◆ **INPUT RECORDS**:
-- ==== Sys2Proof/Machine/Regs.lean ====
section
/-!
DEFINITION. Reads and writes of the device's registers (19 R397, R402; 21 R414 to R416, R418, R423, R424).
-/

namespace Sys2Proof.Machine

/-- A value with `n` bytes from byte `k` replaced. -/
def patchBytes (len old k n v : Nat) : Nat :=
  let bs := leBytes len old
  leNat ((List.range len).map fun i => if k ≤ i && i < k + n then (leBytes n v).getD (i - k) 0 else bs.getD i 0)

def patch64 (d : DWord) (k : Nat) (w : Word) : DWord := dw (patchBytes 8 d.toNat k 4 w.toNat)

/-! ### The management core (R414 to R416, R418) -/

/-- Bytes of the transmit buffer. -/
def setBytes (len : Nat) (old : List Byte) (at' : Nat) (bs : List Byte) : List Byte :=
  (List.range len).map fun i => if at' ≤ i && i < at' + bs.length then bs.getD (i - at') 0 else old.getD i 0

/-- A write of the management core, of `n` bytes. -/
def Mgmt.store (m : Mgmt) (a n v : Nat) : Mgmt :=
  let bs := leBytes n v
  let in8 (base : Nat) (d : DWord) : DWord := dw (patchBytes 8 d.toNat (a - base) n v)
  let in4 (base : Nat) (d : Word) : Word := wd (patchBytes 4 d.toNat (a - base) n v)
  let at8 (base : Nat) : Bool := base ≤ a && a < base + 8
  let at4 (base : Nat) : Bool := base ≤ a && a < base + 4 && n ≤ 4
  if sramBase ≤ a && a + n ≤ sramBase + sramBytes then { m with sram := m.sram.puts (bytesAt (a - sramBase) bs) }
  else if a % n ≠ 0 || (n ≠ 1 && n ≠ 4 && n ≠ 8) then m
  else if at8 0x20000000 then { m with hsaSrc := in8 0x20000000 m.hsaSrc }
  else if at8 0x20000008 then { m with hsaLen := in8 0x20000008 m.hsaLen }
  else if at8 0x20000010 then { m with hsaKey := in8 0x20000010 m.hsaKey }
  else if at4 0x20000018 then { m with hsaIdx := in4 0x20000018 m.hsaIdx }
  else if at4 0x20001000 then { m with flcAddr := in4 0x20001000 m.flcAddr }
  else if at4 0x20001004 then { m with flcData := in4 0x20001004 m.flcData }
  else if at4 0x20002000 then { m with bootReason := in4 0x20002000 m.bootReason }
  else if 0x20002800 ≤ a && a + n ≤ 0x20002C00 then { m with tx := setBytes 1024 m.tx (a - 0x20002800) bs }
  else m

def devBase : Nat := 0x20000000
def devBytes : Nat := 0x3000

/-- Byte `k` of a value, little-endian. -/
def byteOf (v k : Nat) : Byte := BitVec.ofNat 8 (v / 256 ^ k)

/-- The accelerator's block. -/
def Mgmt.hsaByte (m : Mgmt) (o : Nat) : Byte :=
  let stat := (if m.hsaBusy = .none then 0 else 1) + (if m.hsaPass then 2 else 0) + 256 * m.hsaErr
  if o < 0x08 then byteOf m.hsaSrc.toNat o
  else if o < 0x10 then byteOf m.hsaLen.toNat (o - 0x08)
  else if o < 0x18 then byteOf m.hsaKey.toNat (o - 0x10)
  else if o < 0x1C then byteOf m.hsaIdx.toNat (o - 0x18)
  else if 0x20 ≤ o && o < 0x24 then byteOf stat (o - 0x20)
  else if 0x40 ≤ o && o < 0x60 then m.dig.getD (o - 0x40) 0
  else if 0x100 ≤ o && o < 0x200 then (m.meas.getD ((o - 0x100) / 32) []).getD (o % 32) 0
  else if 0x200 ≤ o && o < 0x280 then (m.fuseKey.getD ((o - 0x200) / 32) []).getD (o % 32) 0
  else if 0x280 ≤ o && o < 0x284 then byteOf m.revoke.toNat (o - 0x280)
  else if 0x284 ≤ o && o < 0x288 then byteOf m.minver.toNat (o - 0x284)
  else 0

/-- The flash controller's block. -/
def Mgmt.flcByte (m : Mgmt) (o : Nat) : Byte :=
  if o < 0x04 then byteOf m.flcAddr.toNat o
  else if o < 0x08 then byteOf m.flcData.toNat (o - 0x04)
  else if o = 0x0C then byteOf ((if m.flcBusy then 1 else 0) + (if m.flcErr then 2 else 0)) 0
  else 0

/-- The control block. -/
def Mgmt.controlByte (m : Mgmt) (o : Nat) : Byte :=
  if o < 0x04 then byteOf m.bootReason.toNat o
  else if o < 0x08 then byteOf m.rstreq.toNat (o - 0x04)
  else if o = 0x08 then (if m.minimal then 1 else 0)
  else if 0x0C ≤ o && o < 0x10 then byteOf m.wdog (o - 0x0C)
  else if o = 0x10 then (if m.bootok then 1 else 0)
  else if 0x20 ≤ o && o < 0x24 then byteOf m.rxlen.toNat (o - 0x20)
  else if 0x400 ≤ o && o < 0x800 then m.rx.getD (o - 0x400) 0
  else if 0x800 ≤ o && o < 0xC00 then m.tx.getD (o - 0x800) 0
  else 0

/-- A byte of the three register blocks. -/
def Mgmt.devByte (m : Mgmt) (a : Nat) : Byte :=
  let o := a % 0x1000
  if a / 0x1000 = 0x20000 then m.hsaByte o
  else if a / 0x1000 = 0x20001 then m.flcByte o
  else if a / 0x1000 = 0x20002 then m.controlByte o
  else 0

def inBlocks (a : Nat) : Bool := devBase ≤ a && a < devBase + devBytes

/-- An aligned load of `n` bytes; outside the map, and of a size that a block does not accept, it reads zero. -/
def Mgmt.load (m : Mgmt) (a n : Nat) : Nat :=
  if inBlocks a then if n = 2 then 0 else leNat ((List.range n).map fun i => m.devByte (a + i))
  else leNat ((List.range n).map fun i => (m.byteAt (a + i)).getD 0)

/-- A word written to a register; `four`: by a 4-byte write, which OP and WDOG alone accept. -/
def Mgmt.writeWord (m : Mgmt) (a : Nat) (w : Word) (four : Bool) : Mgmt :=
  if a = 0x2000001C then
    if !four then m
    else if w = 1 then m.hsaStart .hash
    else if w = 2 then m.hsaStart .verify
    else if w = 3 then m.hsaStart .extend
    else m
  else if a = 0x20001008 then if four && w = 1 then m.flcStart else m
  else if a = 0x20002004 then m.writeRstreq w
  else if a = 0x20002008 then m.writeMinimal w
  else if a = 0x2000200C then if four then m.writeWdog w else m
  else if a = 0x20002010 then m.writeBootok w
  else if a = 0x20002020 then m.writeRxlen w
  else if a = 0x20002024 then m.doeSend w.toNat
  else m.store a 4 w.toNat

/-- An aligned store of `n` bytes. In a register block a write of 8 bytes, but to a register of 8 or the transmit buffer, writes the
low and then the high word, and a write of one byte the word with that byte replaced (DEDUCED, log 22). -/
def Mgmt.write (m : Mgmt) (a n v : Nat) : Mgmt :=
  if !inBlocks a || a % n ≠ 0 then m.store a n v
  else if n = 4 then m.writeWord a (wd v) true
  else if n = 8 && (a < 0x20000018 || 0x20002800 ≤ a) then m.store a 8 v
  else if n = 8 then (m.writeWord a (wd v) false).writeWord (a + 4) (wd (v / 2 ^ 32)) false
  else if n = 1 then
    let b := a / 4 * 4
    m.writeWord b (wd (patchBytes 4 (m.load b 4) (a - b) 1 v)) false
  else m

/-! ### The virtual function (R397) -/

/-- A word of a queue's registers. -/
def State.queueWord (s : State) (vd q r : Nat) (w : Word) : State :=
  let h := (s.owner vd).queue q
  if r < 8 then s.putQueue vd q { h with qbase := patch64 h.qbase r w }
  else if r = 0x08 then s.writeQctl vd q w
  else if r = 0x0C then s.writeQtail vd q w.toNat
  else if r = 0x14 then s.writeCqhead vd q w.toNat
  else if 0x18 ≤ r then s.putQueue vd q { h with cqbase := patch64 h.cqbase (r - 0x18) w }
  else s
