-- ==== Sys2Proof/Machine/Dispatch.lean ====
section
/-!
DEFINITION. The dispatch of every instruction to its meaning.
-/

namespace Sys2Proof.Machine
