-- ==== Sys2Proof/Machine/Step.lean ====
section
/-!
DEFINITION. One step of the machine: the next turn of the schedule (log 2).
-/

namespace Sys2Proof.Machine

/-- A quadrant's turn: the selected instruction, decoded and executed. -/
noncomputable def State.quadStep (s : State) (n : Nat) : Host.Outcome State Fault Refusal :=
  match s.turn n with
  | .idle s => .next s
  | .fetched s bytes =>
    match decode bytes with
    | .ok p => exec p.1 s
    | .error _ => .next s.reservedCell

/-- The step. With nothing on the agenda, the package starts if it has not, else the quadrant in focus has its turn. -/
noncomputable def step (s : State) : Host.Outcome State Fault Refusal :=
  match s.agenda with
  | .event i :: rest => exec i { s with agenda := rest }
  | .quad n :: rest => State.quadStep { s with agenda := rest } n
  | .mgmt :: rest => .next (State.mgmtTurn { s with agenda := rest })
  | .early i :: rest =>
    let s : State := { s with agenda := rest }
    match exec i s with
    | .next t => .next (s.early i t)
    | o => o
  | .settle k n :: rest => .next (State.settle { s with agenda := rest } k n)
  | .resetDone vd :: rest => .next (State.endReset { s with agenda := rest } vd)
  | .millisecond watts :: rest => .next (State.millisecond { s with agenda := rest } watts)
  | [] => if s.mgmt.started then s.quadStep s.focus else exec .packageStart s

/-- The state with the instruction `w` where the next step fetches: at the PC of the current flight, which is made the one
flight that the next turn considers; a state with no current flight gets one (log 13). -/
def State.withFetchWord (s : State) (nbits w : Nat) : State :=
  let s : State := match s.curFlight with
    | some _ => s
    | none => s.withFlight
  match s.curFlight with
  | none => s
  | some f =>
    let f : Flight := { f with
      macroStep := none, block := .none, halted := false, ended := false, lastIssue := none, yielding := none, poisoned := [], early := [] }
    let s : State := (s.putFlight f).putWord f (leBytes 8 (w % 2 ^ nbits))
    let q := s.quad f.quad
    let s : State := s.putQuad { q with order := [f.key], turnCycle := none }
    { s with agenda := .quad f.quad :: s.agenda }

end Sys2Proof.Machine
end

◆ **WHAT NEEDS TO BE DONE**:
The response must consist solely of the lines from the first line of the entries through the line containing "let in8 (base", repeated exactly.

◆ **RESPONSE TO THIS EXERCISE**:
-- ==== Sys2Proof/Machine/Regs.lean ====
section
/-!
DEFINITION. Reads and writes of the device's registers (19 R397, R402; 21 R414 to R416, R418, R423, R424).
-/

namespace Sys2Proof.Machine

/-- A value with `n` bytes from byte `k` replaced. -/
def patchBytes (len old k n v : Nat) : Nat :=
  let bs := leBytes len old
  leNat ((List.range len).map fun i => if k ≤ i && i < k + n then (leBytes n v).getD (i - k) 0 else bs.getD i 0)

def patch64 (d : DWord) (k : Nat) (w : Word) : DWord := dw (patchBytes 8 d.toNat k 4 w.toNat)

/-! ### The management core (R414 to R416, R418) -/

/-- Bytes of the transmit buffer. -/
def setBytes (len : Nat) (old : List Byte) (at' : Nat) (bs : List Byte) : List Byte :=
  (List.range len).map fun i => if at' ≤ i && i < at' + bs.length then bs.getD (i - at') 0 else old.getD i 0

/-- A write of the management core, of `n` bytes. -/
def Mgmt.store (m : Mgmt) (a n v : Nat) : Mgmt :=
  let bs := leBytes n v
  let in8 (base : Nat) (d : DWord) : DWord := dw (patchBytes 8 d.toNat (a - base) n v)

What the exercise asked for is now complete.